If the filter parameters of a plurality of digital equalizers must be adjusted automatically, it is advantageous to determine the filter parameters of the individual equalizers in succession, in that in each case, prior to determining the filter parameters of one equalizer, the equalizer(s) adjusted before are used on the measured frequency response.

BRIEF DESCRIPTION OF THE DRAWING

The FIGURE shows the block diagram of a reproduction device for audio signals for implementing the method of the present invention.

DETAILED DESCRIPTION

Reproduction device 1 shown in the FIGURE is used for reproducing audio signals in a vehicle passenger compartment; the audio signals may be generated by different audio sources 2, 3, such as radio, CD, CC, etc. Reproduction device 1 includes a loudspeaker device 4 and an audio processor 5 that is arranged in the signal path between audio sources 2, 3 and loudspeaker 4 and that has two freely adjustable digital equalizers 6, 7, via which the signals from different audio sources 2, 3 are fed to loudspeaker device 4. Of course, more than two equalizers may also be provided here. To adjust the filter parameters—center frequency, quality and amplification or attenuation—a control processor 8 sends suitable filter parameters via a control bus 9 to audio processor 5.

To determine the frequency response of the passenger compartment, reproduction device 1 also includes a noise generator 10, via which a noise signal may be supplied to equalizers 6, 7. Noise generator 10 is implemented here as additional software in audio processor 5, and, if necessary, may be started via control processor 8. Alternatively, the noise signal could also be generated by an external noise source as additional audio source, for example, with the aid of an appropriate CD or a suitably adjusted tuner.

Control processor 8 also includes means via which the filter parameters may be adjusted in such a way that equalizers 6, 7 have a bandpass characteristic with a narrow bandwidth, i.e. with a quality on the order of magnitude of 8, the center frequency being variable over the audio spectrum. In this way, with the aid of noise generator 10 and via equalizers 6, 7, loudspeaker device 4 may be triggered by a bandpass noise signal.

When the calibration of equalizers 6, 7 has been started, for example, by a keystroke, control processor 8 varies the filter parameters in defined time sequence, so that the center frequency of the bandpass filter decreases, for example, in the one-third-octave interval from the highest to the lowest frequency to be adjusted. The signals, which are then emitted in each case via loudspeaker device 4 into the passenger compartment, are detected with the aid of a microphone 11 and evaluated by suitable evaluation means 12 for determining the frequency response of the passenger compartment. To that end, the signals sensed by microphone 11 are amplified in an operational amplifier circuit, subjected to a logarithmic procedure and rectified, so that a direct voltage is present at the output of this circuit. The magnitude of this direct voltage is proportional to the sound level or sound pressure in the passenger compartment for the frequency band, which is adjusted by the respective bandpass noise signal. The sound level for the entire audio spectrum is detected by the tuning of equalizers 6, 7.

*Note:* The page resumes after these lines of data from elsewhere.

/-! ### The test executive (R113, R116 to R118, R123 to R125, R127) -/

/-- Fracture is detected at the sample (R124). -/
def detectFracture (a : Arrival) : Arrival :=
  match a.fracture, a.s.tex.test with
  | true, some t =>
    let n := (t.rev.fracture.map fun x => x.number).getD 0
    let f := (t.rev.fracture.map fun x => x.force).getD 0
    a.mapState fun s =>
      loopTail (extFracture (addEventAt .fracture n f
        (updateTest (fun t => { t with phase := .tail 0, fractureNumber := some n }) s)))
  | _, _ => a

/-- A stage is entered at the sample (R115, R135). -/
def enterStage (i : Nat) (d : StageDef) (a : Arrival) : Arrival :=
  { a with entered := true, s := loopLoad d (beginStage i d a.s) }

/-- Preload ends at the sample (R113, R47). -/
def endPreload (p : Plan) (a : Arrival) : Arrival :=
  let s1 := extPreloadEnd p.extRequired a.latch (addEvent .preloadEnd a.set.force a.s)
  if s1.exc.state = .placeRequested then { a with s := setSetPoint 0 (setPhase .placing s1) }
  else match stageAt p 1 with
    | some d => enterStage 1 d { a with s := setPhase .running s1 }
    | none => { a with s := setPhase .running s1 }

/-- The end condition of a stage is met (R116). -/
def endMet (t : TestContext) (r : StageRun) (d : StageDef) (x : SampleSet) : Bool :=
  match d.endKind with
  | .strainGe => d.endValue.getD 0 ≤ x.strain
  | .forceGe => d.endValue.getD 0 ≤ x.force
  | .stressGe => d.endValue.getD 0 ≤ x.stress.getD 0
  | .yieldEnd => t.rev.tracker.state == .ended
  | .handover => t.handoverMark
  | .timeGe => d.endValue.getD 0 * 1000 ≤ r.elapsed
  | .never => false

/-- The index a stage's successor names (R104). -/
def successorIndex (i : Nat) : Successor → Nat
  | .stage j => j
  | .next => i + 1

/-- Change the current stage's marks. -/
def markStage (f : StageRun → StageRun) (s : State) : State :=
  updateTest (fun t => { t with stage := t.stage.map f }) s

/-- The end condition is met: the successor is entered, or lies beyond the last stage (R117). -/
def takeEnd (p : Plan) (r : StageRun) (d : StageDef) (a : Arrival) : Arrival :=
  match stageAt p (successorIndex r.index d.successor) with
  | some d' => enterStage (successorIndex r.index d.successor) d' a
  | none => a.mapState fun s => addEvent .stageEnd r.index (markStage (fun r => { r with endLogged := true }) s)

/-- The timeout holds and is acted on (R118). -/
def takeTimeout (p : Plan) (r : StageRun) (d : StageDef) (a : Arrival) : Arrival :=
  let a1 := { a with timedOut := true }
  match d.timeoutAction with
  | .abort => { a1 with closing := some (.aborted .stageTimeout) }
  | .successor =>
    let a2 := a1.mapState fun s => addEvent .stageTimeout r.index s
    match stageAt p (successorIndex r.index d.successor) with
    | some d' => enterStage (successorIndex r.index d.successor) d' a2
    | none => a2.mapState fun s => markStage (fun r => { r with timeoutLogged := true }) s
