-- ==== Sys2Proof/Machine/Dispatch.lean ====
section
/-! DEFINITION. Each command's meaning, in the order of spec/opcode_table.json. -/

namespace Sys2Proof.Machine

def exec (i : Instr) (s : State) : Host.Outcome State Fault Refusal :=
  match i with
  | .readStatus r => Sys2Proof.Machine.execReadStatus r s
  | .readLive r => Sys2Proof.Machine.execReadLive r s
  | .readFlags r => Sys2Proof.Machine.execReadFlags r s
  | .ackFlags r flags => Sys2Proof.Machine.execAckFlags r flags s
  | .setNotices r enables promoted => Sys2Proof.Machine.execSetNotices r enables promoted s
  | .readQueue r => Sys2Proof.Machine.execReadQueue r s
  | .nop r => Sys2Proof.Machine.execNop r s
  | .configureFrame r u => Sys2Proof.Machine.execConfigureFrame r u s
  | .setRange r range => Sys2Proof.Machine.execSetRange r range s
  | .tare r => Sys2Proof.Machine.execTare r s
  | .clearFaults r => Sys2Proof.Machine.execClearFaults r s
  | .definePlan r id g stages => Sys2Proof.Machine.execDefinePlan r id g stages s
  | .readPlan r id => Sys2Proof.Machine.execReadPlan r id s
  | .referenceSearch r => Sys2Proof.Machine.execReferenceSearch r s
  | .startTest r => Sys2Proof.Machine.execStartTest r s
  | .holdTest r => Sys2Proof.Machine.execHoldTest r s
  | .resumeTest r => Sys2Proof.Machine.execResumeTest r s
  | .abortTest r => Sys2Proof.Machine.execAbortTest r s
  | .adjustRate r rate => Sys2Proof.Machine.execAdjustRate r rate s
  | .claimFrame r => Sys2Proof.Machine.execClaimFrame r s
  | .releaseFrame r => Sys2Proof.Machine.execReleaseFrame r s
  | .moveTo r target speed => Sys2Proof.Machine.execMoveTo r target speed s
  | .stopMotion r => Sys2Proof.Machine.execStopMotion r s
  | .collectCompletion r => Sys2Proof.Machine.execCollectCompletion r s
  | .jog r dir speed duration => Sys2Proof.Machine.execJog r dir speed duration s
  | .retract r => Sys2Proof.Machine.execRetract r s
  | .specimenMounted r id width thickness diameter => Sys2Proof.Machine.execSpecimenMounted r id width thickness diameter s
  | .specimenUnmounted r => Sys2Proof.Machine.execSpecimenUnmounted r s
  | .extensometerPlaced r => Sys2Proof.Machine.execExtensometerPlaced r s
  | .extensometerRemoved r => Sys2Proof.Machine.execExtensometerRemoved r s
  | .enqueueSpecimen r p => Sys2Proof.Machine.execEnqueueSpecimen r p s
  | .cancelSpecimen r id => Sys2Proof.Machine.execCancelSpecimen r id s
  | .setGradeLimits r grade limits => Sys2Proof.Machine.execSetGradeLimits r grade limits s
  | .readGradeLimits r grade => Sys2Proof.Machine.execReadGradeLimits r grade s
  | .collectResult r => Sys2Proof.Machine.execCollectResult r s
  | .peekResult r => Sys2Proof.Machine.execPeekResult r s
  | .readPage r => Sys2Proof.Machine.execReadPage r s
  | .writeSiteCalibration r sect range points => Sys2Proof.Machine.execWriteSiteCalibration r sect range points s
  | .readCalibration r => Sys2Proof.Machine.execReadCalibration r s
  | .unknownRequest port tag kind => Sys2Proof.Machine.execUnknownRequest port tag kind s
  | .writeNotTaken port bytes => Sys2Proof.Machine.execWriteNotTaken port bytes s
  | .readTransaction port clocked => Sys2Proof.Machine.execReadTransaction port clocked s
  | .powerOnReset => Sys2Proof.Machine.execPowerOnReset s
  | .warmReset => Sys2Proof.Machine.execWarmReset s
  | .sampleTimerExpiry => Sys2Proof.Machine.execSampleTimerExpiry s
  | .loadFaultDeclaration => Sys2Proof.Machine.execLoadFaultDeclaration s
  | .conversionEndStrobe => Sys2Proof.Machine.execConversionEndStrobe s
  | .sampleArrival code => Sys2Proof.Machine.execSampleArrival code s
  | .stageTimeout code => Sys2Proof.Machine.execStageTimeout code s
  | .endOfTail code => Sys2Proof.Machine.execEndOfTail code s
  | .placementTimeout => Sys2Proof.Machine.execPlacementTimeout s
  | .removalTimeout => Sys2Proof.Machine.execRemovalTimeout s
  | .brakeReleaseExpiry => Sys2Proof.Machine.execBrakeReleaseExpiry s
  | .holdTimerExpiry => Sys2Proof.Machine.execHoldTimerExpiry s
  | .jogDurationExpiry => Sys2Proof.Machine.execJogDurationExpiry s
  | .activation => Sys2Proof.Machine.execActivation s
  | .encoderEdge dir => Sys2Proof.Machine.execEncoderEdge dir s
  | .searchTravelLimit dir => Sys2Proof.Machine.execSearchTravelLimit dir s
  | .extQuadratureEdge dir => Sys2Proof.Machine.execExtQuadratureEdge dir s
  | .referenceSwitchEvent => Sys2Proof.Machine.execReferenceSwitchEvent s
  | .referenceSwitchRelease => Sys2Proof.Machine.execReferenceSwitchRelease s
  | .hardLimitSwitchEvent side => Sys2Proof.Machine.execHardLimitSwitchEvent side s
  | .hardLimitSwitchRelease side => Sys2Proof.Machine.execHardLimitSwitchRelease side s
  | .gateOpening => Sys2Proof.Machine.execGateOpening s
  | .gateClosing => Sys2Proof.Machine.execGateClosing s
  | .emergencyStopAssertion => Sys2Proof.Machine.execEmergencyStopAssertion s
  | .emergencyStopRelease => Sys2Proof.Machine.execEmergencyStopRelease s
  | .calProgrammingCompletion readBack => Sys2Proof.Machine.execCalProgrammingCompletion readBack s

end Sys2Proof.Machine
end

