-- ==== Sys2Proof/Safety.lean ====
section
/-! DEFINITION. What claims speak of: the requests among the commands, and the standing conditions of the block that its chapters
promise. Each condition is a property of one state; that every step keeps it is claimed of all states that have it. -/

namespace Sys2Proof.Machine

/-! ### Requests -/

/-- The kind and the frame of a command that is a request of a known kind (R202). -/
def requestOf (i : Instr) : Option (RequestKind × Req) :=
  (encodeParams i).map fun e => (e.1, e.2.1)

/-- The state in which a request has been answered with an outcome and a payload (R201): its port's buffer holds the answer,
marked OVERWRITTEN when the buffer held one, and its data out line has carried zero bytes (R200). -/
def answered (k : RequestKind) (r : Req) (o : RequestOutcome) (payload : Payload) (s : State) : State :=
  s.setPort r.port
    { s.portOf r.port with
      buffer := some
        { tag := r.tag, kind := kindCode k, outcome := o, overwritten := (s.portOf r.port).buffer.isSome, payload := payload },
      dataOut := .zeros }

/-! ### READ STATUS (R202 and the chapters) -/

/-- The item of R90 for a port: its request is the active motion, or queued at a position counted from 1, or filed in its completion
slot, or absent. -/
structure RequestItem (p : Port) (s : State) (q : RequestReport) : Prop where
  active : ∀ a ∈ s.mar.active, a.port = p → q = ⟨.active, some (activeKind a.job), some a.tag⟩
  queued : (∀ a ∈ s.mar.active, a.port ≠ p) → ∀ before rq after, s.mar.queue = before ++ rq :: after → rq.port = p →
    (∀ x ∈ before, x.port ≠ p) → q = ⟨.queued (before.length + 1), some (jobKind rq.job), some rq.tag⟩
  filed : (∀ a ∈ s.mar.active, a.port ≠ p) → (∀ x ∈ s.mar.queue, x.port ≠ p) →
    q = match s.mar.slot p with
      | some c => ⟨.filed, some c.kind, some c.tag⟩
      | none => ⟨.absent, none, none⟩

/-- The items of R108: the test state, and of a test its serial, plan, stage, the stage's elapsed time in whole ms (NEAREST, R1)
and the held cause. -/
structure TestItems (s : State) (r : TestReport) : Prop where
  idle : s.tex.test = none → r = ⟨.idle, none, none, none, none, none⟩
  inTest : ∀ t ∈ s.tex.test,
    r.serial = some t.serial ∧ r.plan = some t.planId ∧ r.stage = t.stage.map (·.index) ∧
    r.elapsedMs = t.stage.map (fun x => roundNearest x.elapsed 1000) ∧
    (r.state, r.cause) =
      match t.phase with
      | .preload => (.preload, none)
      | .placing => (.placing, none)
      | .running => (.running, none)
      | .held c _ => (.held, some c)
      | .tail _ => (.tail, none)

/-- The items of R146 for the test in progress. -/
structure EvaluationItems (t : TestContext) (r : EvaluationReport) : Prop where
  fit : r.fit = t.rev.fit.state ∧ r.n = t.rev.fit.n ∧ r.e = t.rev.fit.e ∧ r.eps0 = t.rev.fit.eps0
  search : r.search = t.rev.search.state ∧
    r.rp = t.rev.search.rp.map fun q => roundToResolution t.plan.roundMode t.plan.stressRes q.num q.den
  tracker : r.tracker = t.rev.tracker.state ∧ r.sigmaMax = t.rev.tracker.sigmaMax ∧ r.reH = t.rev.tracker.reH ∧
    r.reL = t.rev.tracker.reL
  flags : r.fitInvalid = t.rev.fitInvalid ∧ r.rpNotReached = t.rev.rpNotReached ∧ r.nominalE = t.rev.nominalE ∧
    r.saturated = t.rev.saturated

/-- The items of R186, the head of the hand-out order on the record port only; outside CAPTURING the level is 0 (R178). What the
sequencer port gets with no test in progress is the model's choice (log entry 34). -/
structure CaptureItems (p : Port) (s : State) (r : CaptureReport) : Prop where
  counts : r.free = 128 - s.cps.full.length - fillingCount s.cps ∧ r.fullCount = s.cps.full.length
  head : r.head = if p = .record then s.cps.full.head?.map (fun x => (x.serial, x.index)) else none
  idle : s.cps.capture = none → r.capturing = none ∧ r.level = 0
  capturing : ∀ c ∈ s.cps.capture, ∀ t ∈ s.tex.test, r.level = c.level ∧
    r.capturing = some
      { factor := t.plan.divisor * 2 ^ c.level, taken := c.taken, stored := c.stored, thinned := c.thinned, lost := c.lost,
        lossRun := c.lossRun, fillingCount := c.filling.map (·.entries.length) }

The direct voltage representing the sound level is sampled by an analog-to-digital converter 13 of control processor 8, so that after the tuning of all frequencies or frequency bands to be measured with the corresponding voltage values, a precise image of the acoustical frequency response of the passenger compartment is available to control processor 8. The absolute frequency response value or amplitude response, and not the phase response, is designated exclusively here as the frequency response.

Control processor 8 now ascertains the inadequacies, i.e. the resonances and holes, in the acoustics of the passenger compartment in the form of local maxima and minima in the measured frequency response, and determines the filter parameters—center frequency, amplification and quality—of equalizers 6, 7, so that these inadequacies are compensated for as well as possible.

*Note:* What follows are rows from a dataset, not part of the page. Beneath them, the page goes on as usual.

/-- The emergency stop's assertion disables the drive, ends every queued and active motion and the test, raises ESTOP on every
port, and leaves the claim, the reference, the position, the configuration and the fault word; its release restarts nothing
(R83). While the emergency stop is asserted every motion request in form is refused with ESTOP_ACTIVE (R83, R91). -/
def Obligations.EmergencyStopStopsAndRefuses : Prop :=
  (∀ s : State,
     exec .emergencyStopRelease s = .next { s with inputs := { s.inputs with estop := false } } ∧
     (s.inputs.estop = false → OneTest s → PortsSound s →
       ∃ u, exec .emergencyStopAssertion s = .next u ∧ u.inputs = { s.inputs with estop := true } ∧
         u.xhc = disabledDrive s.xhc ∧ u.mar.active = none ∧ u.mar.queue = [] ∧ u.mar.holder = s.mar.holder ∧
         u.mar.waiter = s.mar.waiter ∧ u.tex = { s.tex with test := none } ∧ u.rlp = idleLoop ∧
         u.cps.capture = none ∧ u.rsl.reserved = false ∧
         (∀ rq ∈ s.mar.queue, motionPort rq.port = true → ∃ c, u.mar.slot rq.port = some c ∧ c.outcome = .estop) ∧
         (∀ p, u.flag p .estop = .raised) ∧ u.pif.faults = s.pif.faults)) ∧
  (∀ (r : Req) (s : State), r.form = .whole → s.inputs.estop = true →
     (r.port = .sequencer →
       exec (.referenceSearch r) s = .next (answered .referenceSearch r .estopActive .nothing s) ∧
       exec (.startTest r) s = .next (answered .startTest r .estopActive .nothing s)) ∧
     (r.port ≠ .record → ∀ target speed, -2000000 ≤ target → target ≤ 2000000 → 1 ≤ speed → speed ≤ s.xhc.config.vmax →
       exec (.moveTo r target speed) s = .next (answered .moveTo r .estopActive .nothing s)) ∧
     (r.port = .cell →
       exec (.retract r) s = .next (answered .retract r .estopActive .nothing s) ∧
       ∀ d speed duration, 1 ≤ speed → speed ≤ 20000 → 1 ≤ duration → duration ≤ 2000 →
         exec (.jog r d speed duration) s = .next (answered .jog r .estopActive .nothing s)))

/-! ### Standing conditions

Each holds after every step from every state in which it holds, together with the conditions it is stated to lean on. -/

/-- A power-on reset of the part as manufactured leaves every standing condition true. -/
def Obligations.ResetMeetsEveryCondition : Prop :=
  OneTest State.reset ∧ ClaimOrdered State.reset ∧ OneRequestPerPort State.reset ∧ DriveSound State.reset ∧
  EstopHolds State.reset ∧ WordAllowed State.reset ∧ ConfigSound State.reset ∧ PositionSound State.reset ∧
  TimersSound State.reset ∧ PlansSound State.reset ∧ SetPointBounded State.reset ∧ SpecimensOrdered State.reset ∧
  ResultsFit State.reset ∧ CaptureSound State.reset ∧ EventsFit State.reset ∧ MissCountBounded State.reset ∧
  PortsSound State.reset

The total additional expenditure compared to a car radio device whose equalizers are not adjustable automatically is in an additional hardware 10 or additional software for generating a noise signal, an additional software in control processor 8 which takes over the sequencing control of the calibration process as well as the ascertainment of the best filter parameter setting, and an additional hardware 12 for the amplification, logarithmation and rectification of the microphone signal.

To ascertain the best possible setting of the filter parameters, normalized equalizer curve patterns having different quality are stored in audio processor 5.

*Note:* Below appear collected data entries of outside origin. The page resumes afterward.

@[simp] theorem endMotionDisabled_frame (o : MotionOutcome) (s : State) :
    (endMotionDisabled o s).spt = s.spt ∧ (endMotionDisabled o s).ldc = s.ldc ∧ (endMotionDisabled o s).exc = s.exc ∧ (endMotionDisabled o s).xhc = s.xhc ∧ (endMotionDisabled o s).tex = s.tex ∧ (endMotionDisabled o s).rlp = s.rlp ∧ (endMotionDisabled o s).cps = s.cps ∧ (endMotionDisabled o s).rsl = s.rsl ∧ (endMotionDisabled o s).cal = s.cal ∧ (endMotionDisabled o s).inputs = s.inputs ∧ (endMotionDisabled o s).freeDraws = s.freeDraws ∧ (endMotionDisabled o s).pending = s.pending := by
  unfold endMotionDisabled; split <;> simp

@[simp] theorem limitEndsMotion_frame  (s : State) :
    (limitEndsMotion s).spt = s.spt ∧ (limitEndsMotion s).ldc = s.ldc ∧ (limitEndsMotion s).exc = s.exc ∧ (limitEndsMotion s).xhc = s.xhc ∧ (limitEndsMotion s).tex = s.tex ∧ (limitEndsMotion s).rlp = s.rlp ∧ (limitEndsMotion s).cps = s.cps ∧ (limitEndsMotion s).rsl = s.rsl ∧ (limitEndsMotion s).cal = s.cal ∧ (limitEndsMotion s).inputs = s.inputs ∧ (limitEndsMotion s).freeDraws = s.freeDraws ∧ (limitEndsMotion s).pending = s.pending := by
  unfold limitEndsMotion; split <;> simp

@[simp] theorem raiseGate_frame  (s : State) :
    (raiseGate s).spt = s.spt ∧ (raiseGate s).ldc = s.ldc ∧ (raiseGate s).exc = s.exc ∧ (raiseGate s).xhc = s.xhc ∧ (raiseGate s).mar = s.mar ∧ (raiseGate s).tex = s.tex ∧ (raiseGate s).rlp = s.rlp ∧ (raiseGate s).cps = s.cps ∧ (raiseGate s).rsl = s.rsl ∧ (raiseGate s).cal = s.cal ∧ (raiseGate s).inputs = s.inputs ∧ (raiseGate s).freeDraws = s.freeDraws ∧ (raiseGate s).pending = s.pending := by
  simp [raiseGate]

@[simp] theorem gateEndsMotion_frame  (s : State) :
    (gateEndsMotion s).spt = s.spt ∧ (gateEndsMotion s).ldc = s.ldc ∧ (gateEndsMotion s).exc = s.exc ∧ (gateEndsMotion s).tex = s.tex ∧ (gateEndsMotion s).rlp = s.rlp ∧ (gateEndsMotion s).cps = s.cps ∧ (gateEndsMotion s).rsl = s.rsl ∧ (gateEndsMotion s).cal = s.cal ∧ (gateEndsMotion s).inputs = s.inputs ∧ (gateEndsMotion s).freeDraws = s.freeDraws ∧ (gateEndsMotion s).pending = s.pending := by
  unfold gateEndsMotion; split <;> simp

@[simp] theorem fileEnds_frame (l : List MotionRequest) (o : MotionOutcome) (s : State) :
    (l.foldl (fun s rq => fileRequestEnd rq o none s) s).spt = s.spt ∧ (l.foldl (fun s rq => fileRequestEnd rq o none s) s).ldc = s.ldc ∧ (l.foldl (fun s rq => fileRequestEnd rq o none s) s).exc = s.exc ∧ (l.foldl (fun s rq => fileRequestEnd rq o none s) s).xhc = s.xhc ∧ (l.foldl (fun s rq => fileRequestEnd rq o none s) s).tex = s.tex ∧ (l.foldl (fun s rq => fileRequestEnd rq o none s) s).rlp = s.rlp ∧ (l.foldl (fun s rq => fileRequestEnd rq o none s) s).cps = s.cps ∧ (l.foldl (fun s rq => fileRequestEnd rq o none s) s).rsl = s.rsl ∧ (l.foldl (fun s rq => fileRequestEnd rq o none s) s).cal = s.cal ∧ (l.foldl (fun s rq => fileRequestEnd rq o none s) s).inputs = s.inputs ∧ (l.foldl (fun s rq => fileRequestEnd rq o none s) s).freeDraws = s.freeDraws ∧ (l.foldl (fun s rq => fileRequestEnd rq o none s) s).pending = s.pending := by
  induction l generalizing s with
  | nil => simp
  | cons a l ih => simp [ih]

@[simp] theorem stopQueue_frame  (s : State) :
    (stopQueue s).spt = s.spt ∧ (stopQueue s).ldc = s.ldc ∧ (stopQueue s).exc = s.exc ∧ (stopQueue s).xhc = s.xhc ∧ (stopQueue s).tex = s.tex ∧ (stopQueue s).rlp = s.rlp ∧ (stopQueue s).cps = s.cps ∧ (stopQueue s).rsl = s.rsl ∧ (stopQueue s).cal = s.cal ∧ (stopQueue s).inputs = s.inputs ∧ (stopQueue s).freeDraws = s.freeDraws ∧ (stopQueue s).pending = s.pending := by
  simp [stopQueue]

@[simp] theorem verifyTable_frame (w : CalWrite) (l : List CalPoint) (s : State) :
    (verifyTable w l s).spt = s.spt ∧ (verifyTable w l s).exc = s.exc ∧ (verifyTable w l s).xhc = s.xhc ∧ (verifyTable w l s).mar = s.mar ∧ (verifyTable w l s).tex = s.tex ∧ (verifyTable w l s).rlp = s.rlp ∧ (verifyTable w l s).cps = s.cps ∧ (verifyTable w l s).rsl = s.rsl ∧ (verifyTable w l s).inputs = s.inputs ∧ (verifyTable w l s).freeDraws = s.freeDraws ∧ (verifyTable w l s).pending = s.pending := by
  unfold verifyTable; split <;> simp

end Sys2Proof.Machine
end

In one advantageous variant of the method according to the present invention, first of all the resonances, i.e. the local maxima, in the frequency response, measured and adjusted by the frequency response of the microphone, are determined. For each curve pattern and each of these local maxima, the following work steps are then carried out:

• • The center frequency of the curve pattern is shifted to the local maximum and scaled using the level of the resonance, i.e. the level of the maximum. The frequency response resulting therefrom is subtracted from the measured frequency response, which corresponds to the use of a filter having the properties of the shifted and scaled curve pattern on the measured frequency response.
  • The deviation of the resulting frequency response from a predefined target frequency response is then ascertained. As a rule, the target frequency response is linear, but a raising or lowering of certain frequency ranges may also be provided. The deviation is ascertained by weighted summation of the amounts of the individual deviations at the frequency points, and is a measure for how good the equalization is for the individual shifted and scaled curve patterns. The greater the value of the deviation, the poorer the equalizing. Positive deviations are weighted double compared to negative deviations, so that any remaining excessive rises in the frequency response are evaluated as worse than the psychoacoustically far less critical holes. A different weighting of individual frequency ranges is also conceivable here, since resonances in certain frequency ranges are more critical than in others. The result of this weighted summation corresponds in principle to the “area” between the target curve and the real curve, the portion above the target curve being evaluated double. An error value now exists for each curve pattern, i.e. for each quality, and for each local maximum in the measured frequency response.
  • The level of the respective resonance, i.e. of the corresponding maximum, is also subtracted from this error value. Smaller error values are thereby allocated to narrow high resonances, than to wide, less high resonances having the same “error area”. The former are thus preferably eliminated, which is useful from the psychoacoustical standpoint.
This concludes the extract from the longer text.